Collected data
● ● ● ● ●

-- ==== Sys2Proof/Machine/WorkCommands.lean ====
section
/-! DEFINITION. Meanings of the rows that do the work a frame end owes (log 1, 2). -/

namespace Sys2Proof.Machine

/-- SETTLE_END (R17 to R19): of a switch, or of the pair it moves with. -/
def execSettleEnd (index : Nat) (s : State) : Host.Outcome State Fault Refusal :=
  .next (s.workNow (.settle (s.settleUnit index)))

/-- ANSWER_WINDOW_EXPIRY (R74). -/
def execAnswerWindowExpiry (tag : Tag) (s : State) : Host.Outcome State Fault Refusal :=
  .next (s.workNow (.window tag))

/-- QUIET_TIMEOUT (R76). -/
def execQuietTimeout (tag : Tag) (s : State) : Host.Outcome State Fault Refusal :=
  .next (s.workNow (.quiet tag))

/-- LINGER_EXPIRY (R85). -/
def execLingerExpiry (tag : Tag) (s : State) : Host.Outcome State Fault Refusal :=
  .next (s.workNow (.linger tag))

/-- BACKOFF_EXPIRY (R137). -/
def execBackoffExpiry (slot : SlotName) (s : State) : Host.Outcome State Fault Refusal :=
  .next (s.workNow (.backoff slot))

/-- TAKE_UP (R130). -/
def execTakeUp (s : State) : Host.Outcome State Fault Refusal :=
  .next (s.workNow .takeUp)

/-- SILENCE_COUNT_COMPLETE (R51). -/
def execSilenceCountComplete (s : State) : Host.Outcome State Fault Refusal :=
  .next (s.workNow .silence)

/-- CLEAR_COUNT_COMPLETE (R52). -/
def execClearCountComplete (s : State) : Host.Outcome State Fault Refusal :=
  .next (s.workNow .clear)

/-- PEER_ABSENT (R58, R146, R147, R149). -/
def execPeerAbsent (s : State) : Host.Outcome State Fault Refusal :=
  .next (s.workNow .absence)

end Sys2Proof.Machine
end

● ● ● ● ●

**Instructions to follow**
Begin with the first line of the records and reproduce each line as is, ending with the line that holds "TAKE_UP (R130). -/".

**Written response**
-- ==== Sys2Proof/Machine/WorkCommands.lean ====
section
/-! DEFINITION. Meanings of the rows that do the work a frame end owes (log 1, 2). -/

namespace Sys2Proof.Machine

/-- SETTLE_END (R17 to R19): of a switch, or of the pair it moves with. -/
def execSettleEnd (index : Nat) (s : State) : Host.Outcome State Fault Refusal :=
  .next (s.workNow (.settle (s.settleUnit index)))

/-- ANSWER_WINDOW_EXPIRY (R74). -/
def execAnswerWindowExpiry (tag : Tag) (s : State) : Host.Outcome State Fault Refusal :=
  .next (s.workNow (.window tag))

/-- QUIET_TIMEOUT (R76). -/
def execQuietTimeout (tag : Tag) (s : State) : Host.Outcome State Fault Refusal :=
  .next (s.workNow (.quiet tag))

/-- LINGER_EXPIRY (R85). -/
def execLingerExpiry (tag : Tag) (s : State) : Host.Outcome State Fault Refusal :=
  .next (s.workNow (.linger tag))

/-- BACKOFF_EXPIRY (R137). -/
def execBackoffExpiry (slot : SlotName) (s : State) : Host.Outcome State Fault Refusal :=
  .next (s.workNow (.backoff slot))

/-- TAKE_UP (R130). -/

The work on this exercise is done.